Once the line with "(s.setFresh n).lines = s.lines" is found in the entries below, print it and each following line exactly, stopping after the line with "(s.setFresh n).hauliers = s.hauliers"; print nothing else.
BEGIN RECORDS SUPPLIED
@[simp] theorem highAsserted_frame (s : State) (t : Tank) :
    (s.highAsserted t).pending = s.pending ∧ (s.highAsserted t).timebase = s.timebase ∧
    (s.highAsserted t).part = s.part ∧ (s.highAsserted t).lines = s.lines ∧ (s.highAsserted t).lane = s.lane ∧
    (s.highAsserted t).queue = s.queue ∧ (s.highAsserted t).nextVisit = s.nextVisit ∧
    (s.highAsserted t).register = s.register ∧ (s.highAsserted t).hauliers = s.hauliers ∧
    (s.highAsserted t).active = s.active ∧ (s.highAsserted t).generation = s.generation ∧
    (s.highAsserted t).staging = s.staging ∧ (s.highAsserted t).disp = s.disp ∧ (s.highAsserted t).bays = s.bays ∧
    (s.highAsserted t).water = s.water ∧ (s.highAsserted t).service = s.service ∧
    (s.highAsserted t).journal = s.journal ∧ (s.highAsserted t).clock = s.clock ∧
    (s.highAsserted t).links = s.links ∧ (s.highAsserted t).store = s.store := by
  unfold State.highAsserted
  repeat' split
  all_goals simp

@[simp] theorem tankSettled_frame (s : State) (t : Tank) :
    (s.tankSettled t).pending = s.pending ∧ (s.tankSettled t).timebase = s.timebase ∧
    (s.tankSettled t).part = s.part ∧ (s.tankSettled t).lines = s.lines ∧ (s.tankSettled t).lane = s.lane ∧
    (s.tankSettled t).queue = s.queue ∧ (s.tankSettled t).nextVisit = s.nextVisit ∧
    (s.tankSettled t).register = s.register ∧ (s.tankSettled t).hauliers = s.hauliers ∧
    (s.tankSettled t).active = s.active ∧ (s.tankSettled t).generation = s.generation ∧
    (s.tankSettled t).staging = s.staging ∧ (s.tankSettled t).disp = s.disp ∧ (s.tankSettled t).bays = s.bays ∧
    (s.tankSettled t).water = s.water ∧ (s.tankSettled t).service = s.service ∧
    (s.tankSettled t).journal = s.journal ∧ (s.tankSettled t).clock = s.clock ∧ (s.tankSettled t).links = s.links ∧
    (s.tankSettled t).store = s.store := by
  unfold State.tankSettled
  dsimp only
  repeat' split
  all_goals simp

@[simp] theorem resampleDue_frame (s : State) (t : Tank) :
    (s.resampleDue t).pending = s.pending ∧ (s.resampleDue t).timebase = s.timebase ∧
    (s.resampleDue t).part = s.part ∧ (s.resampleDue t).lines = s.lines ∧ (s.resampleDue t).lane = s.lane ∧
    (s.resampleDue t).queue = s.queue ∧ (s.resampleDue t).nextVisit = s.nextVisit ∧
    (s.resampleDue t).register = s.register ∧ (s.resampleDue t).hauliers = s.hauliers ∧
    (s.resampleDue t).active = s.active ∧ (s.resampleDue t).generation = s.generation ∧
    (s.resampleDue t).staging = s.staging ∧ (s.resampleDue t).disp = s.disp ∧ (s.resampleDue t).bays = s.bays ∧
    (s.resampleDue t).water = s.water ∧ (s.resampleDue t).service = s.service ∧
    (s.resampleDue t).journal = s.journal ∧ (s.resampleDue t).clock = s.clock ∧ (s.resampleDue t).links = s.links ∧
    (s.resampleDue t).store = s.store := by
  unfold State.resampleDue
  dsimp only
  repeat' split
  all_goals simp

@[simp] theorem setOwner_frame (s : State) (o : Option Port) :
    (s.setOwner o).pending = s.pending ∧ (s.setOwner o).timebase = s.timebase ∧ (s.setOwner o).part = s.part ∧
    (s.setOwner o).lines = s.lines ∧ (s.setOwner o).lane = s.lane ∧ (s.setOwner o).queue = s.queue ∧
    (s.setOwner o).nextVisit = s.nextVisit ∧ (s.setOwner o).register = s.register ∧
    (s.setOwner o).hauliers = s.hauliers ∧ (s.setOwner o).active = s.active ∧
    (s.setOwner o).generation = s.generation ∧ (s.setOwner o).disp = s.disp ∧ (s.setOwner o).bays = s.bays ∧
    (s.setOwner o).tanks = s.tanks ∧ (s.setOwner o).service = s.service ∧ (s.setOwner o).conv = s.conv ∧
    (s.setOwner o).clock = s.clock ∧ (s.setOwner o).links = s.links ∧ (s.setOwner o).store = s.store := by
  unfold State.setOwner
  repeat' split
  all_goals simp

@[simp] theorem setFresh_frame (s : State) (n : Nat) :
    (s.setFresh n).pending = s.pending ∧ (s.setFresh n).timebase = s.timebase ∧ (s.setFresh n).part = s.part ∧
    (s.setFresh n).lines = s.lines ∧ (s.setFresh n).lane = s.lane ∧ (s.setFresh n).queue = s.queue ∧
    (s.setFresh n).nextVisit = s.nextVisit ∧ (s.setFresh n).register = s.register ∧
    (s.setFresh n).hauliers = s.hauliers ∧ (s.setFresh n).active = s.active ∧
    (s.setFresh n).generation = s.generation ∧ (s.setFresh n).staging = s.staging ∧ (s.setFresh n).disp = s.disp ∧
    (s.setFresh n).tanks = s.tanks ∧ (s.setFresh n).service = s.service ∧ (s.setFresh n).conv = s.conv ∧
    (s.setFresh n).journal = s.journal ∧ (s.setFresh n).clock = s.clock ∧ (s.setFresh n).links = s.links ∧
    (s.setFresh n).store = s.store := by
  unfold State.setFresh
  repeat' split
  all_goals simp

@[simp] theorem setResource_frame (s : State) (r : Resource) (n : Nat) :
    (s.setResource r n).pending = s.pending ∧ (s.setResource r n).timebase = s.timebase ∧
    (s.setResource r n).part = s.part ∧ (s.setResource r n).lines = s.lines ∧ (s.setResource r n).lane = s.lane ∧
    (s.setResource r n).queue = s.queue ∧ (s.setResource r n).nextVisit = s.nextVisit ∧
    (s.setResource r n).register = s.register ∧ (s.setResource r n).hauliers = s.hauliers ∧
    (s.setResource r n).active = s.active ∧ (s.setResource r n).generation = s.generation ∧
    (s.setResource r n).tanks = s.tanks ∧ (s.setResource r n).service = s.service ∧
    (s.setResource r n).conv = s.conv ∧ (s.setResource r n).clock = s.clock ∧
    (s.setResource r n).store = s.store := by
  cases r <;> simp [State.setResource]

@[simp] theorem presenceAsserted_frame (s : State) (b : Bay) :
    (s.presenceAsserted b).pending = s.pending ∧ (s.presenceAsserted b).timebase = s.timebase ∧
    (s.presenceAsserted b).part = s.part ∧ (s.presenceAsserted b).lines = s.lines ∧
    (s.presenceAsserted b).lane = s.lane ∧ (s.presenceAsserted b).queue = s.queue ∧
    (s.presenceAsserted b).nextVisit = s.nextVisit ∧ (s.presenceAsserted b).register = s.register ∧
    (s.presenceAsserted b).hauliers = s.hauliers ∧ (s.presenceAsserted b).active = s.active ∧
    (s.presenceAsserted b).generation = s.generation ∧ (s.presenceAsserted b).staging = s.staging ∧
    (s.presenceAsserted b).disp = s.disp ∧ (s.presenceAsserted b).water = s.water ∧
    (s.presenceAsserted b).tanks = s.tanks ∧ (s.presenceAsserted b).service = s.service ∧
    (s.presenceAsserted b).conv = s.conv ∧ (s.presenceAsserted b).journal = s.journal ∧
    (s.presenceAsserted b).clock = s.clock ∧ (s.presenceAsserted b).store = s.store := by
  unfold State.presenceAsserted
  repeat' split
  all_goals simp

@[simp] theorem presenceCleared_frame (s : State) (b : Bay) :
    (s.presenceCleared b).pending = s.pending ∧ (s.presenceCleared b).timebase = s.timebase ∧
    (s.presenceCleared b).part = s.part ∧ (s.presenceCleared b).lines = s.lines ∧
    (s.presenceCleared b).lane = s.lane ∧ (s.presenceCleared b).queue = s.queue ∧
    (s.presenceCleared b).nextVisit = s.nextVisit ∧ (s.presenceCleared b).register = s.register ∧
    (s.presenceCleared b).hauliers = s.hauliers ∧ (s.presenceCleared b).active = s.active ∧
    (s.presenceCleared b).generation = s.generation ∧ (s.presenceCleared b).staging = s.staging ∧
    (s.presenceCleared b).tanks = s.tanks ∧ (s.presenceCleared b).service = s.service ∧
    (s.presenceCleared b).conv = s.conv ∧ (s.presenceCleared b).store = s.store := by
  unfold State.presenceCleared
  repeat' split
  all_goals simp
END RECORDS SUPPLIED
### RESULT OF THE TASK
    (s.setFresh n).lines = s.lines ∧ (s.setFresh n).lane = s.lane ∧ (s.setFresh n).queue = s.queue ∧
    (s.setFresh n).nextVisit = s.nextVisit ∧ (s.setFresh n).register = s.register ∧
    (s.setFresh n).hauliers = s.hauliers ∧ (s.setFresh n).active = s.active ∧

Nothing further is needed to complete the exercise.